→ Try it
Set down exactly the lines of the records from the top to the line containing "(s.mbPurge now).resp = s.resp := rfl"; include both.

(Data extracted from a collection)
■ ■ ■ ■ ■

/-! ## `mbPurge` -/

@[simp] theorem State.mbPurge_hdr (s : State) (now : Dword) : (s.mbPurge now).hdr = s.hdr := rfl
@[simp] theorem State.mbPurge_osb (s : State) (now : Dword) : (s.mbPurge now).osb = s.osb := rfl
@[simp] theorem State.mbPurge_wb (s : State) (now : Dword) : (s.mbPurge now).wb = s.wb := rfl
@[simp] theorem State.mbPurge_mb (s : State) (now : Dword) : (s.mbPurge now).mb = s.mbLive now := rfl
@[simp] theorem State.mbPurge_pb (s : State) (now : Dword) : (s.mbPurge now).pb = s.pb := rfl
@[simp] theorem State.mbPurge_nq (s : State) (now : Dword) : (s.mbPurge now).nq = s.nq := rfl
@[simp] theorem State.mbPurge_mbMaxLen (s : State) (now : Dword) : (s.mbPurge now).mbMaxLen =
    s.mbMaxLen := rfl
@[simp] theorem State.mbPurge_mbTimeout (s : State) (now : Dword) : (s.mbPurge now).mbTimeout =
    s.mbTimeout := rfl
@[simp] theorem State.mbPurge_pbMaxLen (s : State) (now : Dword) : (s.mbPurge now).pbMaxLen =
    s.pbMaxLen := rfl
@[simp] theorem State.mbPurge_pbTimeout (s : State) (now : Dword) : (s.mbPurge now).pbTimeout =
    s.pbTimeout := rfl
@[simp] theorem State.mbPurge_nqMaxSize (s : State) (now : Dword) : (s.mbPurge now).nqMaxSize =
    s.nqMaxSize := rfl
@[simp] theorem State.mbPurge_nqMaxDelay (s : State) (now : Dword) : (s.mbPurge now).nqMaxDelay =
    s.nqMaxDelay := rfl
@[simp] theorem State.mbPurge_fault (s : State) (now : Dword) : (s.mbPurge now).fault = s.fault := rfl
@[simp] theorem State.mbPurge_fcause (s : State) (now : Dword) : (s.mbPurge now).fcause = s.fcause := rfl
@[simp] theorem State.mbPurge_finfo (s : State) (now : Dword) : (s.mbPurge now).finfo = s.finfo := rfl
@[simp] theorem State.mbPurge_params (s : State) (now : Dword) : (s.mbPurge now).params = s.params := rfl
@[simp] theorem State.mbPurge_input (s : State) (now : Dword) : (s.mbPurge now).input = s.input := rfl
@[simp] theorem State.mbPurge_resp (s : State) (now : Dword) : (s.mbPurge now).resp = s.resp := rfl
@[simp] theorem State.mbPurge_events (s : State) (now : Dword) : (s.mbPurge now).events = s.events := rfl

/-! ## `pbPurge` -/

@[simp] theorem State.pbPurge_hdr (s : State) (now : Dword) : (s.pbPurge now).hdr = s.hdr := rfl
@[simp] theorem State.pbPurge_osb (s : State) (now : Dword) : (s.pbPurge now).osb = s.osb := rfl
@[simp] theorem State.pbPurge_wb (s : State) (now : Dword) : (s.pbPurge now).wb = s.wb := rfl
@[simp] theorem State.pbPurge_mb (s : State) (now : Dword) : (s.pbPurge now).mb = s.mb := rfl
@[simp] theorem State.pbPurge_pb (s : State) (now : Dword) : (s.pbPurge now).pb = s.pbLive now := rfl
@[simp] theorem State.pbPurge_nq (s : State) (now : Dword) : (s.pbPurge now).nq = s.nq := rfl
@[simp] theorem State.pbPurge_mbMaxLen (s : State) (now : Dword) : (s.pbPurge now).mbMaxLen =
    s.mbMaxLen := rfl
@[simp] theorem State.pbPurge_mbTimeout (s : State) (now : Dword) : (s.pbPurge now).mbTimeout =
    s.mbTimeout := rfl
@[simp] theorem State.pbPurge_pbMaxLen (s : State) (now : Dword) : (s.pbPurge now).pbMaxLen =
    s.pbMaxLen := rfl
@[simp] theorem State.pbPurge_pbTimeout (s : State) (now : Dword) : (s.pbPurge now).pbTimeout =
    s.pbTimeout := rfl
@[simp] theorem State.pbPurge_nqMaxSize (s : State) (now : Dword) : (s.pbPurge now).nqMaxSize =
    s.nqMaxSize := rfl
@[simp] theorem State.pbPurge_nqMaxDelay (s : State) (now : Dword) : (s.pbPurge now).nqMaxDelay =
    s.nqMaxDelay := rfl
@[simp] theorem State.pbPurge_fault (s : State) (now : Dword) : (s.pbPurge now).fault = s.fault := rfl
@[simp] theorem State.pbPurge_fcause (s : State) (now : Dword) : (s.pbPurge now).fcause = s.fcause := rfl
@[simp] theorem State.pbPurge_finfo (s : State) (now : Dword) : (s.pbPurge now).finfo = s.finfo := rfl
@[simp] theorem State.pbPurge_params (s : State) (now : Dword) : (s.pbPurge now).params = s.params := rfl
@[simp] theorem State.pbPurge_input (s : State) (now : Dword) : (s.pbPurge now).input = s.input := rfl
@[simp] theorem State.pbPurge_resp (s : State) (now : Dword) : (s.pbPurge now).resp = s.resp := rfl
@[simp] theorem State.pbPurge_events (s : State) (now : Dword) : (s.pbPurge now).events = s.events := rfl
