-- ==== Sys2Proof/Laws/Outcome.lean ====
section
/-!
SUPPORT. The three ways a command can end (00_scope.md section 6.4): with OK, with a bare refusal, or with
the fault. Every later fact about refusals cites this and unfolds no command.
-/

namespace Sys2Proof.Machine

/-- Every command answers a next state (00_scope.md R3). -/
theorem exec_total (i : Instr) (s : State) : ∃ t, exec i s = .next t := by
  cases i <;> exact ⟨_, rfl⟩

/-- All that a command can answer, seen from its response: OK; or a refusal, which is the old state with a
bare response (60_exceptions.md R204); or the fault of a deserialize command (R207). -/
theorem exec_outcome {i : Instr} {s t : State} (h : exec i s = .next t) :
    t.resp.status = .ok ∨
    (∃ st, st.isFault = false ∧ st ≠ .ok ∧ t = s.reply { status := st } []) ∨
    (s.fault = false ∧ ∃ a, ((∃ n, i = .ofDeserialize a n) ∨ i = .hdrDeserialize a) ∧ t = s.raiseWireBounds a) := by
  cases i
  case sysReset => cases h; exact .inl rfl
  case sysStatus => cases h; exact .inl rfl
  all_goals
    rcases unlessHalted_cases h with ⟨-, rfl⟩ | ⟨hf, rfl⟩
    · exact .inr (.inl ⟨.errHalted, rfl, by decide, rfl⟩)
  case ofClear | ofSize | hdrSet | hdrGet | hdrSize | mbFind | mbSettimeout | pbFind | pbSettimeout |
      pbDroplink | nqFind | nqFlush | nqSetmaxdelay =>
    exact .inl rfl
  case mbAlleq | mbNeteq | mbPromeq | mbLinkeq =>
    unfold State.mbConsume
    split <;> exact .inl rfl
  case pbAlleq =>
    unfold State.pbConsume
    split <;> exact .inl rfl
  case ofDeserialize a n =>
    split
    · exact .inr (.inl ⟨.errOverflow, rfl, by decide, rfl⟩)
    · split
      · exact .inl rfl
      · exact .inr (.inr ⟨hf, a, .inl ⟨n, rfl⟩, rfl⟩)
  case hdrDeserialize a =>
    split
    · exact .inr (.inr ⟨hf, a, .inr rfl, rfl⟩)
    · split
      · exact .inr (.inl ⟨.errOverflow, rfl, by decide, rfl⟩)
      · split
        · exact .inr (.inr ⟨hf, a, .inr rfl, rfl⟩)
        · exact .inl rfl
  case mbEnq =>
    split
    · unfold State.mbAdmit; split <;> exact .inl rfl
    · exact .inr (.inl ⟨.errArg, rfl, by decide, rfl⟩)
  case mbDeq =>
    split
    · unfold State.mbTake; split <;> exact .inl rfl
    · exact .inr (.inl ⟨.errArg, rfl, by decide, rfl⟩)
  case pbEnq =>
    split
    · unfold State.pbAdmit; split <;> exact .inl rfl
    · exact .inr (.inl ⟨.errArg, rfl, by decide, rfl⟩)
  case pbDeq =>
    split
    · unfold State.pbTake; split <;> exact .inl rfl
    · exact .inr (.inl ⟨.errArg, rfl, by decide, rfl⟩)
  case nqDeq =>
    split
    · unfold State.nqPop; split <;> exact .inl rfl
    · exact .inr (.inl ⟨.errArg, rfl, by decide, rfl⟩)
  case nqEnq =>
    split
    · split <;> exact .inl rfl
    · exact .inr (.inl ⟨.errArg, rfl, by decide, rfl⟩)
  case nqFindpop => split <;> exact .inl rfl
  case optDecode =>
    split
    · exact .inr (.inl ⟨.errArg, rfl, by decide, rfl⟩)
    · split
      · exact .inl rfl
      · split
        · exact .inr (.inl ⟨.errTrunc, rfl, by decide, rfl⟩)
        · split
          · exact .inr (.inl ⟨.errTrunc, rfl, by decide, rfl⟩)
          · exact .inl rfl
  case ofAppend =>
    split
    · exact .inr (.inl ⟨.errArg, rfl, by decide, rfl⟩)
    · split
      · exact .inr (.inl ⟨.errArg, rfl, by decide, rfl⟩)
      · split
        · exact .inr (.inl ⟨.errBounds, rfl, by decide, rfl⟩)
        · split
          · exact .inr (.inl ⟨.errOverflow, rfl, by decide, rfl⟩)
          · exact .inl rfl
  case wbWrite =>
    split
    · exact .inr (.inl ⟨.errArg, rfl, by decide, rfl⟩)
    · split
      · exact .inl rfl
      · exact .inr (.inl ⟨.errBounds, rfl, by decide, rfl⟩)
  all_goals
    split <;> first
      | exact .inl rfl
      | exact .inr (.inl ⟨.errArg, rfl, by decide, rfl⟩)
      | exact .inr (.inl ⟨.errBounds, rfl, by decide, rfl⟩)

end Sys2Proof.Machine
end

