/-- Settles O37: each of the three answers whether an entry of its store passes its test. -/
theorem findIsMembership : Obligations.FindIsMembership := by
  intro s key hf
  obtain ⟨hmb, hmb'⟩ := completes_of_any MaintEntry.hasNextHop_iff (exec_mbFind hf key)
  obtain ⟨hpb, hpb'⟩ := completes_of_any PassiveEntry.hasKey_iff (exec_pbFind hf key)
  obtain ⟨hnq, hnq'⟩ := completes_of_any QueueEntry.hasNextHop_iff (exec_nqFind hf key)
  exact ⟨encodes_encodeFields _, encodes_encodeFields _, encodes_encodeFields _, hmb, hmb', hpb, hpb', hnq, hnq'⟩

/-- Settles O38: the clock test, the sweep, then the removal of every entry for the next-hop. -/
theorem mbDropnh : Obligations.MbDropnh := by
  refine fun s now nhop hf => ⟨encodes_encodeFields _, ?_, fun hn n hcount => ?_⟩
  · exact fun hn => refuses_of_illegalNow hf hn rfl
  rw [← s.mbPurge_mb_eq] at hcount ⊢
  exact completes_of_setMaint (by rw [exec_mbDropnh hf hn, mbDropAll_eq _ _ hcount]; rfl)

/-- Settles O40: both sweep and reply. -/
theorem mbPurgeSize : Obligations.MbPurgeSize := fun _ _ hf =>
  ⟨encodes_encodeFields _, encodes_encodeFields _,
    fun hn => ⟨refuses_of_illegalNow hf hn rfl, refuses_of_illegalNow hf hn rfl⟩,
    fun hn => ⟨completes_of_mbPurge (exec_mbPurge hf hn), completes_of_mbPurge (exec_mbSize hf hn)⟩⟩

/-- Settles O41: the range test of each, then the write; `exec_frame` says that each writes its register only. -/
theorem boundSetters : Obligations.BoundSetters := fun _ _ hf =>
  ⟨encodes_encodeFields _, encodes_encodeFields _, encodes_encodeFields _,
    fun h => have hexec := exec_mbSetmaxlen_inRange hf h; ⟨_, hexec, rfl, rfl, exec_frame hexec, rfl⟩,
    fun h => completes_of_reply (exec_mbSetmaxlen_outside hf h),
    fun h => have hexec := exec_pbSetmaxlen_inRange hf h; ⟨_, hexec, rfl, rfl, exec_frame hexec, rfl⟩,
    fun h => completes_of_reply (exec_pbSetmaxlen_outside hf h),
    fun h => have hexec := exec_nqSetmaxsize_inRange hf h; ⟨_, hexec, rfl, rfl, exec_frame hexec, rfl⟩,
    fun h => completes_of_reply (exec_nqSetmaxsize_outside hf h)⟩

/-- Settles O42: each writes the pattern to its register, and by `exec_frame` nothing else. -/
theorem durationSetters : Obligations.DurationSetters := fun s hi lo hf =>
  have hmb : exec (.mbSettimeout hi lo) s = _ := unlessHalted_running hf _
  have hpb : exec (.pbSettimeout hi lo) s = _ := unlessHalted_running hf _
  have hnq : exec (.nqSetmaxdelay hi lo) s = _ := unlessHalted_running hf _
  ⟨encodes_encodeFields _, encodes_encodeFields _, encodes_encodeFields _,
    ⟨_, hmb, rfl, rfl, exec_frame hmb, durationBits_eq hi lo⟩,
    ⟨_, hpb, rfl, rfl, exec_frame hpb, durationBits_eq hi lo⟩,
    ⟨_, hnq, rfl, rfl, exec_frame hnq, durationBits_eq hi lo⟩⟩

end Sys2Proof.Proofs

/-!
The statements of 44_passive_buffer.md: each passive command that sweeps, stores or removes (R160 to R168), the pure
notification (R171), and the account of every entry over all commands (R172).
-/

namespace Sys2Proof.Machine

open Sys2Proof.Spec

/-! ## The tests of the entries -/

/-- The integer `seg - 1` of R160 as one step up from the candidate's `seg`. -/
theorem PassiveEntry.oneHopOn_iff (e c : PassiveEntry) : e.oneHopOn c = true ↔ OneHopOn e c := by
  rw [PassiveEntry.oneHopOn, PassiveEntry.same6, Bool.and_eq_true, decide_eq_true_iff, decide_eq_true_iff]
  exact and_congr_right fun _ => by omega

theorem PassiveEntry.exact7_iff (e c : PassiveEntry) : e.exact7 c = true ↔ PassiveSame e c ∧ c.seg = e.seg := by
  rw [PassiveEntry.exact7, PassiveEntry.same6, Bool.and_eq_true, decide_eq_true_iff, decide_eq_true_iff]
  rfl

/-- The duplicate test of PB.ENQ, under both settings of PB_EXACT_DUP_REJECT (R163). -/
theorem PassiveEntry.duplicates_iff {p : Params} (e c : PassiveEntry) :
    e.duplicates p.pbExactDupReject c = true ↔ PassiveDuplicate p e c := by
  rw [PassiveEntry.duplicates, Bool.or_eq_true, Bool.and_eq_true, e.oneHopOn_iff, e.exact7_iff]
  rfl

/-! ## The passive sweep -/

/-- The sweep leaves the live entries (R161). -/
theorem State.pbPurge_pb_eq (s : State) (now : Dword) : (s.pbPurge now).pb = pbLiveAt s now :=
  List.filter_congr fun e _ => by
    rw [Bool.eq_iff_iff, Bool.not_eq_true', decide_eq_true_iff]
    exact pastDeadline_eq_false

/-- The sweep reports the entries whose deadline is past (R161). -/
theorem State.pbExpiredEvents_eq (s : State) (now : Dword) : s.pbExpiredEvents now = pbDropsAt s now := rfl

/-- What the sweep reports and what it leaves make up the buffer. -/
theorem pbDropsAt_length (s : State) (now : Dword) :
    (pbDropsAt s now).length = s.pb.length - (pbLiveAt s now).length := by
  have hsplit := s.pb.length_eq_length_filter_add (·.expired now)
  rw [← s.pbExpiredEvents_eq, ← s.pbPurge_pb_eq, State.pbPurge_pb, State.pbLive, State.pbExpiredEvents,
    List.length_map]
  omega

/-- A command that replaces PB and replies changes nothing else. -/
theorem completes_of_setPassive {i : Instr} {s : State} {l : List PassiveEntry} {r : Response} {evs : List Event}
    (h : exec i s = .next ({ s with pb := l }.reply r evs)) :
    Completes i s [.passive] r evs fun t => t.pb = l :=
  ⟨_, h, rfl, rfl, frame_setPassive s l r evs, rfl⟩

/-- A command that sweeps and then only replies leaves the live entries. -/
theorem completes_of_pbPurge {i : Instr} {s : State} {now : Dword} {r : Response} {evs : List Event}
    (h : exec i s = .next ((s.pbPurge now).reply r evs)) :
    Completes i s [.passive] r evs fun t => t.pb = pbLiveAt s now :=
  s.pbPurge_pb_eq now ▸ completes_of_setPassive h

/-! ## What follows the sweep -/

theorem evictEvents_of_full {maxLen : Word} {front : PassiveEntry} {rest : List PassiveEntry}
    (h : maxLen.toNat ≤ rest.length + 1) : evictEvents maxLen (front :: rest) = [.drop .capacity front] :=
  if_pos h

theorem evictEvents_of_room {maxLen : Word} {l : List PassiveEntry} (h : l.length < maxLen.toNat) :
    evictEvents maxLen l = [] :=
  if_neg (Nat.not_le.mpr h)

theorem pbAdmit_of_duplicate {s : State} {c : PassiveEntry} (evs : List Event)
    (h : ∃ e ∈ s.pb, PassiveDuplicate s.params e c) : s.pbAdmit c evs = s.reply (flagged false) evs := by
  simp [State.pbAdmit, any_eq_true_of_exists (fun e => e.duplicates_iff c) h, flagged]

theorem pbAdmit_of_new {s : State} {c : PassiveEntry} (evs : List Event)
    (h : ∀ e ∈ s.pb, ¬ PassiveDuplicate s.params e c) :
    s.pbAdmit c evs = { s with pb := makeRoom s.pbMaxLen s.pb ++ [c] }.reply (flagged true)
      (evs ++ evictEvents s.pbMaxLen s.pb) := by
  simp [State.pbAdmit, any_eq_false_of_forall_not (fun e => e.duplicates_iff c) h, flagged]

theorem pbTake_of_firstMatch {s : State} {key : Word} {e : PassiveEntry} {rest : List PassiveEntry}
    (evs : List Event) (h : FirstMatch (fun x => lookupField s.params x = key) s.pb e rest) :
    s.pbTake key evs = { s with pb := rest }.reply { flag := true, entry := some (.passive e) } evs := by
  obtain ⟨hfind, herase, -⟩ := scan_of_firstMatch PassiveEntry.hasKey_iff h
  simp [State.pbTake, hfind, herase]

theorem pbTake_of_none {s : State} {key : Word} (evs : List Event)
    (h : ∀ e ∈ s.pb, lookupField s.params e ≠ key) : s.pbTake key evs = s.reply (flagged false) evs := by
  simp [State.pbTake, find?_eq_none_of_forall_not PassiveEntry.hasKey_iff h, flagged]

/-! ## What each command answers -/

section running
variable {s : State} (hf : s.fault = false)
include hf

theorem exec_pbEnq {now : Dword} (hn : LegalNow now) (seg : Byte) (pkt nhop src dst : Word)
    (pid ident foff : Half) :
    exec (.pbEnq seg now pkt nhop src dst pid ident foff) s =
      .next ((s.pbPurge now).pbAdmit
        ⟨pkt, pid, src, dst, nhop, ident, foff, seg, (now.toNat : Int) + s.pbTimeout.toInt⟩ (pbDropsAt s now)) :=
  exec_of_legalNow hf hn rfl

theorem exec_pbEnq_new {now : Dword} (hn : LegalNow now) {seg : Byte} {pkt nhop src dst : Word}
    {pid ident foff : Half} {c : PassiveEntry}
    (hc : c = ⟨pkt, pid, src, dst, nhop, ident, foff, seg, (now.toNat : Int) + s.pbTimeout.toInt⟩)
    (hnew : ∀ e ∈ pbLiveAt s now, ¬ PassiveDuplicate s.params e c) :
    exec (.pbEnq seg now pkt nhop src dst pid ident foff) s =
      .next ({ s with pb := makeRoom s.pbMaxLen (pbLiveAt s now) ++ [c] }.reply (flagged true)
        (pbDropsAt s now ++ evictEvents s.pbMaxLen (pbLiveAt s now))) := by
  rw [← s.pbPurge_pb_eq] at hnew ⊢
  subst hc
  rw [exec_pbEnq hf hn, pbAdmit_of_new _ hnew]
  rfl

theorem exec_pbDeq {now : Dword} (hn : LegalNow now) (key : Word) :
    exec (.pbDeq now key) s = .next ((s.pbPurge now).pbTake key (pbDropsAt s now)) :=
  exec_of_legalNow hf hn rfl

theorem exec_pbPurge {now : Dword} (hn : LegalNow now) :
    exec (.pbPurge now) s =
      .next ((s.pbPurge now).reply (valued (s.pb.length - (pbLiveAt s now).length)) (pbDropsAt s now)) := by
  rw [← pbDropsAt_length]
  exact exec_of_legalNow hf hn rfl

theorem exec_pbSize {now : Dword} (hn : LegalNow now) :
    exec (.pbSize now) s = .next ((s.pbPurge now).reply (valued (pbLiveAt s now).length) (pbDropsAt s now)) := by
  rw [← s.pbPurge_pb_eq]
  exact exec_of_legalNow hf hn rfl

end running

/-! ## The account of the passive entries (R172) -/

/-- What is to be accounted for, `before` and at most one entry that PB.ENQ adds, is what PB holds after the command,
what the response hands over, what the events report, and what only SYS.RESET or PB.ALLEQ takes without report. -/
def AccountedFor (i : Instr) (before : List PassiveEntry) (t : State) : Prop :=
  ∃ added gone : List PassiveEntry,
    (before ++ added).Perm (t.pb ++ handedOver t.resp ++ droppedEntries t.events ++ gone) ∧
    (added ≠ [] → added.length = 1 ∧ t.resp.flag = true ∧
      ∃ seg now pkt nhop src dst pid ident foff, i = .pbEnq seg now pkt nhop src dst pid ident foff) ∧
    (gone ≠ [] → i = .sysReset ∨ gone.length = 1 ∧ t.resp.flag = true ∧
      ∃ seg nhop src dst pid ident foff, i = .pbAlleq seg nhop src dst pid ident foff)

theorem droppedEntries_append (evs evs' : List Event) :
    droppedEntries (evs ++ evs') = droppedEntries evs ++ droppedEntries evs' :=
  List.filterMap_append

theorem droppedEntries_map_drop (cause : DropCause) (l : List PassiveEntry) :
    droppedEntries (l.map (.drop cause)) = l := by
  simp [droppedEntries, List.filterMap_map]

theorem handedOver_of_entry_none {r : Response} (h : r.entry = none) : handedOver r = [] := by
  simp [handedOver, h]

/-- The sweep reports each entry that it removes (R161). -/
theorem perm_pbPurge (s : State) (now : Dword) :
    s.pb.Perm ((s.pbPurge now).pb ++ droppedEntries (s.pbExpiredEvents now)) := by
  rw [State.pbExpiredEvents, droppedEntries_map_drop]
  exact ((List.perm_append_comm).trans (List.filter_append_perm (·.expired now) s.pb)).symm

■ ■ ■ ■ ■

→ Output of the task
/-! ## `mbPurge` -/

@[simp] theorem State.mbPurge_hdr (s : State) (now : Dword) : (s.mbPurge now).hdr = s.hdr := rfl
@[simp] theorem State.mbPurge_osb (s : State) (now : Dword) : (s.mbPurge now).osb = s.osb := rfl
@[simp] theorem State.mbPurge_wb (s : State) (now : Dword) : (s.mbPurge now).wb = s.wb := rfl
@[simp] theorem State.mbPurge_mb (s : State) (now : Dword) : (s.mbPurge now).mb = s.mbLive now := rfl
@[simp] theorem State.mbPurge_pb (s : State) (now : Dword) : (s.mbPurge now).pb = s.pb := rfl
@[simp] theorem State.mbPurge_nq (s : State) (now : Dword) : (s.mbPurge now).nq = s.nq := rfl
@[simp] theorem State.mbPurge_mbMaxLen (s : State) (now : Dword) : (s.mbPurge now).mbMaxLen =
    s.mbMaxLen := rfl
@[simp] theorem State.mbPurge_mbTimeout (s : State) (now : Dword) : (s.mbPurge now).mbTimeout =
    s.mbTimeout := rfl
@[simp] theorem State.mbPurge_pbMaxLen (s : State) (now : Dword) : (s.mbPurge now).pbMaxLen =
    s.pbMaxLen := rfl
@[simp] theorem State.mbPurge_pbTimeout (s : State) (now : Dword) : (s.mbPurge now).pbTimeout =
    s.pbTimeout := rfl
@[simp] theorem State.mbPurge_nqMaxSize (s : State) (now : Dword) : (s.mbPurge now).nqMaxSize =
    s.nqMaxSize := rfl
@[simp] theorem State.mbPurge_nqMaxDelay (s : State) (now : Dword) : (s.mbPurge now).nqMaxDelay =
    s.nqMaxDelay := rfl
@[simp] theorem State.mbPurge_fault (s : State) (now : Dword) : (s.mbPurge now).fault = s.fault := rfl
@[simp] theorem State.mbPurge_fcause (s : State) (now : Dword) : (s.mbPurge now).fcause = s.fcause := rfl
@[simp] theorem State.mbPurge_finfo (s : State) (now : Dword) : (s.mbPurge now).finfo = s.finfo := rfl
@[simp] theorem State.mbPurge_params (s : State) (now : Dword) : (s.mbPurge now).params = s.params := rfl
@[simp] theorem State.mbPurge_input (s : State) (now : Dword) : (s.mbPurge now).input = s.input := rfl
@[simp] theorem State.mbPurge_resp (s : State) (now : Dword) : (s.mbPurge now).resp = s.resp := rfl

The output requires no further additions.